_Activity_
Say how many lines of the entries below include "availB", giving nothing but that number.

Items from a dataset
/-! ### `State.incCtr` -/

@[simp] theorem incCtr_cfg (s : State) (cls : DevClass) : (s.incCtr cls).cfg = s.cfg := rfl
@[simp] theorem incCtr_chain_status (s : State) (cls : DevClass) : (s.incCtr cls).chain.status = s.chain.status := rfl
@[simp] theorem incCtr_chain_availA (s : State) (cls : DevClass) : (s.incCtr cls).chain.availA = s.chain.availA := rfl
@[simp] theorem incCtr_chain_availB (s : State) (cls : DevClass) : (s.incCtr cls).chain.availB = s.chain.availB := rfl
@[simp] theorem incCtr_chain_currentPort (s : State) (cls : DevClass) : (s.incCtr cls).chain.currentPort = s.chain.currentPort := rfl
@[simp] theorem incCtr_chain_ctr (s : State) (cls : DevClass) : (s.incCtr cls).chain.ctr = incCounters cls s.chain.ctr := rfl
@[simp] theorem incCtr_chain_tally (s : State) (cls : DevClass) : (s.incCtr cls).chain.tally = s.chain.tally := rfl
@[simp] theorem incCtr_ctl (s : State) (cls : DevClass) : (s.incCtr cls).ctl = s.ctl := rfl
@[simp] theorem incCtr_cs (s : State) (cls : DevClass) : (s.incCtr cls).cs = s.cs := rfl
@[simp] theorem incCtr_host (s : State) (cls : DevClass) : (s.incCtr cls).host = s.host := rfl
@[simp] theorem incCtr_answers (s : State) (cls : DevClass) : (s.incCtr cls).answers = s.answers := rfl
@[simp] theorem incCtr_trace (s : State) (cls : DevClass) : (s.incCtr cls).trace = s.trace := rfl

/-! ### `State.commit` -/

@[simp] theorem commit_cfg (s : State) (v : ChainStatus) (a b : Nat) : (s.commit v a b).cfg = s.cfg := rfl
@[simp] theorem commit_chain_status (s : State) (v : ChainStatus) (a b : Nat) : (s.commit v a b).chain.status = v := rfl
@[simp] theorem commit_chain_availA (s : State) (v : ChainStatus) (a b : Nat) : (s.commit v a b).chain.availA = a := rfl
@[simp] theorem commit_chain_availB (s : State) (v : ChainStatus) (a b : Nat) : (s.commit v a b).chain.availB = b := rfl
@[simp] theorem commit_chain_currentPort (s : State) (v : ChainStatus) (a b : Nat) : (s.commit v a b).chain.currentPort = s.chain.currentPort := rfl
@[simp] theorem commit_chain_ctr (s : State) (v : ChainStatus) (a b : Nat) : (s.commit v a b).chain.ctr = s.chain.ctr := rfl
@[simp] theorem commit_chain_tally (s : State) (v : ChainStatus) (a b : Nat) : (s.commit v a b).chain.tally = if v ≠ s.chain.status then 0 else s.chain.tally := rfl
@[simp] theorem commit_ctl (s : State) (v : ChainStatus) (a b : Nat) : (s.commit v a b).ctl = s.ctl := rfl
@[simp] theorem commit_cs (s : State) (v : ChainStatus) (a b : Nat) : (s.commit v a b).cs = s.cs := rfl
@[simp] theorem commit_host (s : State) (v : ChainStatus) (a b : Nat) : (s.commit v a b).host = s.host := rfl
@[simp] theorem commit_answers (s : State) (v : ChainStatus) (a b : Nat) : (s.commit v a b).answers = s.answers := rfl
@[simp] theorem commit_trace (s : State) (v : ChainStatus) (a b : Nat) : (s.commit v a b).trace = s.trace := rfl

/-! ### `State.respond` -/

@[simp] theorem respond_cfg (s : State) (r : Response) : (s.respond r).cfg = s.cfg := rfl
@[simp] theorem respond_chain (s : State) (r : Response) : (s.respond r).chain = s.chain := rfl
@[simp] theorem respond_ctl_busy (s : State) (r : Response) : (s.respond r).ctl.busy = false := rfl
@[simp] theorem respond_ctl_req (s : State) (r : Response) : (s.respond r).ctl.req = s.ctl.req := rfl
@[simp] theorem respond_ctl_iter (s : State) (r : Response) : (s.respond r).ctl.iter = s.ctl.iter := rfl
@[simp] theorem respond_ctl_phase (s : State) (r : Response) : (s.respond r).ctl.phase = .idle := rfl
@[simp] theorem respond_ctl_probe (s : State) (r : Response) : (s.respond r).ctl.probe = s.ctl.probe := rfl
@[simp] theorem respond_ctl_expSnap (s : State) (r : Response) : (s.respond r).ctl.expSnap = s.ctl.expSnap := rfl
@[simp] theorem respond_cs (s : State) (r : Response) : (s.respond r).cs = s.cs := rfl
@[simp] theorem respond_host (s : State) (r : Response) : (s.respond r).host = s.host := rfl
@[simp] theorem respond_answers (s : State) (r : Response) : (s.respond r).answers = s.answers := rfl
@[simp] theorem respond_trace (s : State) (r : Response) : (s.respond r).trace = s.trace ++ [.response r] := rfl

/-! ### `State.refuse` -/

@[simp] theorem refuse_cfg (s : State) : (s.refuse).cfg = s.cfg := rfl
@[simp] theorem refuse_chain (s : State) : (s.refuse).chain = s.chain := rfl
@[simp] theorem refuse_ctl_busy (s : State) : (s.refuse).ctl.busy = false := rfl
@[simp] theorem refuse_ctl_req (s : State) : (s.refuse).ctl.req = s.ctl.req := rfl
@[simp] theorem refuse_ctl_iter (s : State) : (s.refuse).ctl.iter = s.ctl.iter := rfl
@[simp] theorem refuse_ctl_phase (s : State) : (s.refuse).ctl.phase = .idle := rfl
@[simp] theorem refuse_ctl_probe (s : State) : (s.refuse).ctl.probe = s.ctl.probe := rfl
@[simp] theorem refuse_ctl_expSnap (s : State) : (s.refuse).ctl.expSnap = s.ctl.expSnap := rfl
@[simp] theorem refuse_cs (s : State) : (s.refuse).cs = s.cs := rfl
@[simp] theorem refuse_host (s : State) : (s.refuse).host = s.host := rfl
@[simp] theorem refuse_answers (s : State) : (s.refuse).answers = s.answers := rfl
@[simp] theorem refuse_trace (s : State) : (s.refuse).trace = s.trace ++ [.response (Response.ofCode illegalCode)] := rfl

/-! ### `State.startScan` -/

@[simp] theorem startScan_cfg (s : State) (P : Port) : (s.startScan P).cfg = s.cfg := rfl
@[simp] theorem startScan_chain (s : State) (P : Port) : (s.startScan P).chain = s.chain := rfl
@[simp] theorem startScan_ctl_busy (s : State) (P : Port) : (s.startScan P).ctl.busy = s.ctl.busy := rfl
@[simp] theorem startScan_ctl_req (s : State) (P : Port) : (s.startScan P).ctl.req = s.ctl.req := rfl
@[simp] theorem startScan_ctl_iter (s : State) (P : Port) : (s.startScan P).ctl.iter = s.ctl.iter := rfl
@[simp] theorem startScan_ctl_phase (s : State) (P : Port) : (s.startScan P).ctl.phase = s.ctl.phase := rfl
@[simp] theorem startScan_ctl_probe (s : State) (P : Port) : (s.startScan P).ctl.probe = { s.ctl.probe with port := P, count := 1 }.setAv s.cfg.deviceCount := rfl
@[simp] theorem startScan_ctl_expSnap (s : State) (P : Port) : (s.startScan P).ctl.expSnap = s.ctl.expSnap := rfl
@[simp] theorem startScan_cs (s : State) (P : Port) : (s.startScan P).cs = s.cs := rfl
@[simp] theorem startScan_host (s : State) (P : Port) : (s.startScan P).host = s.host := rfl
@[simp] theorem startScan_answers (s : State) (P : Port) : (s.startScan P).answers = s.answers := rfl
@[simp] theorem startScan_trace (s : State) (P : Port) : (s.startScan P).trace = s.trace := rfl

/-! ### `State.endScan` -/

@[simp] theorem endScan_cfg (s : State) : (s.endScan).cfg = s.cfg := rfl
@[simp] theorem endScan_chain (s : State) : (s.endScan).chain = s.chain := rfl
@[simp] theorem endScan_ctl_busy (s : State) : (s.endScan).ctl.busy = s.ctl.busy := rfl
@[simp] theorem endScan_ctl_req (s : State) : (s.endScan).ctl.req = s.ctl.req := rfl
@[simp] theorem endScan_ctl_iter (s : State) : (s.endScan).ctl.iter = s.ctl.iter := rfl
@[simp] theorem endScan_ctl_phase (s : State) : (s.endScan).ctl.phase = s.ctl.phase := rfl
@[simp] theorem endScan_ctl_probe (s : State) : (s.endScan).ctl.probe = s.ctl.probe.setAv (s.ctl.probe.count - 1) := rfl
@[simp] theorem endScan_ctl_expSnap (s : State) : (s.endScan).ctl.expSnap = s.ctl.expSnap := rfl
@[simp] theorem endScan_cs (s : State) : (s.endScan).cs = s.cs := rfl
@[simp] theorem endScan_host (s : State) : (s.endScan).host = s.host := rfl
@[simp] theorem endScan_answers (s : State) : (s.endScan).answers = s.answers := rfl
@[simp] theorem endScan_trace (s : State) : (s.endScan).trace = s.trace := rfl

/-! ### `State.goOnScan` -/

@[simp] theorem goOnScan_cfg (s : State) (fs : TxStatus) : (s.goOnScan fs).cfg = s.cfg := rfl
@[simp] theorem goOnScan_chain (s : State) (fs : TxStatus) : (s.goOnScan fs).chain = s.chain := rfl
@[simp] theorem goOnScan_ctl_busy (s : State) (fs : TxStatus) : (s.goOnScan fs).ctl.busy = s.ctl.busy := rfl
@[simp] theorem goOnScan_ctl_req (s : State) (fs : TxStatus) : (s.goOnScan fs).ctl.req = s.ctl.req := rfl
@[simp] theorem goOnScan_ctl_iter (s : State) (fs : TxStatus) : (s.goOnScan fs).ctl.iter = s.ctl.iter := rfl
@[simp] theorem goOnScan_ctl_phase (s : State) (fs : TxStatus) : (s.goOnScan fs).ctl.phase = s.ctl.phase := rfl
@[simp] theorem goOnScan_ctl_probe (s : State) (fs : TxStatus) : (s.goOnScan fs).ctl.probe = { s.ctl.probe with pf := worse s.ctl.probe.pf fs, count := s.ctl.probe.count + 1 } := rfl
@[simp] theorem goOnScan_ctl_expSnap (s : State) (fs : TxStatus) : (s.goOnScan fs).ctl.expSnap = s.ctl.expSnap := rfl
@[simp] theorem goOnScan_cs (s : State) (fs : TxStatus) : (s.goOnScan fs).cs = s.cs := rfl
@[simp] theorem goOnScan_host (s : State) (fs : TxStatus) : (s.goOnScan fs).host = s.host := rfl
@[simp] theorem goOnScan_answers (s : State) (fs : TxStatus) : (s.goOnScan fs).answers = s.answers := rfl
@[simp] theorem goOnScan_trace (s : State) (fs : TxStatus) : (s.goOnScan fs).trace = s.trace := rfl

_Reply_
2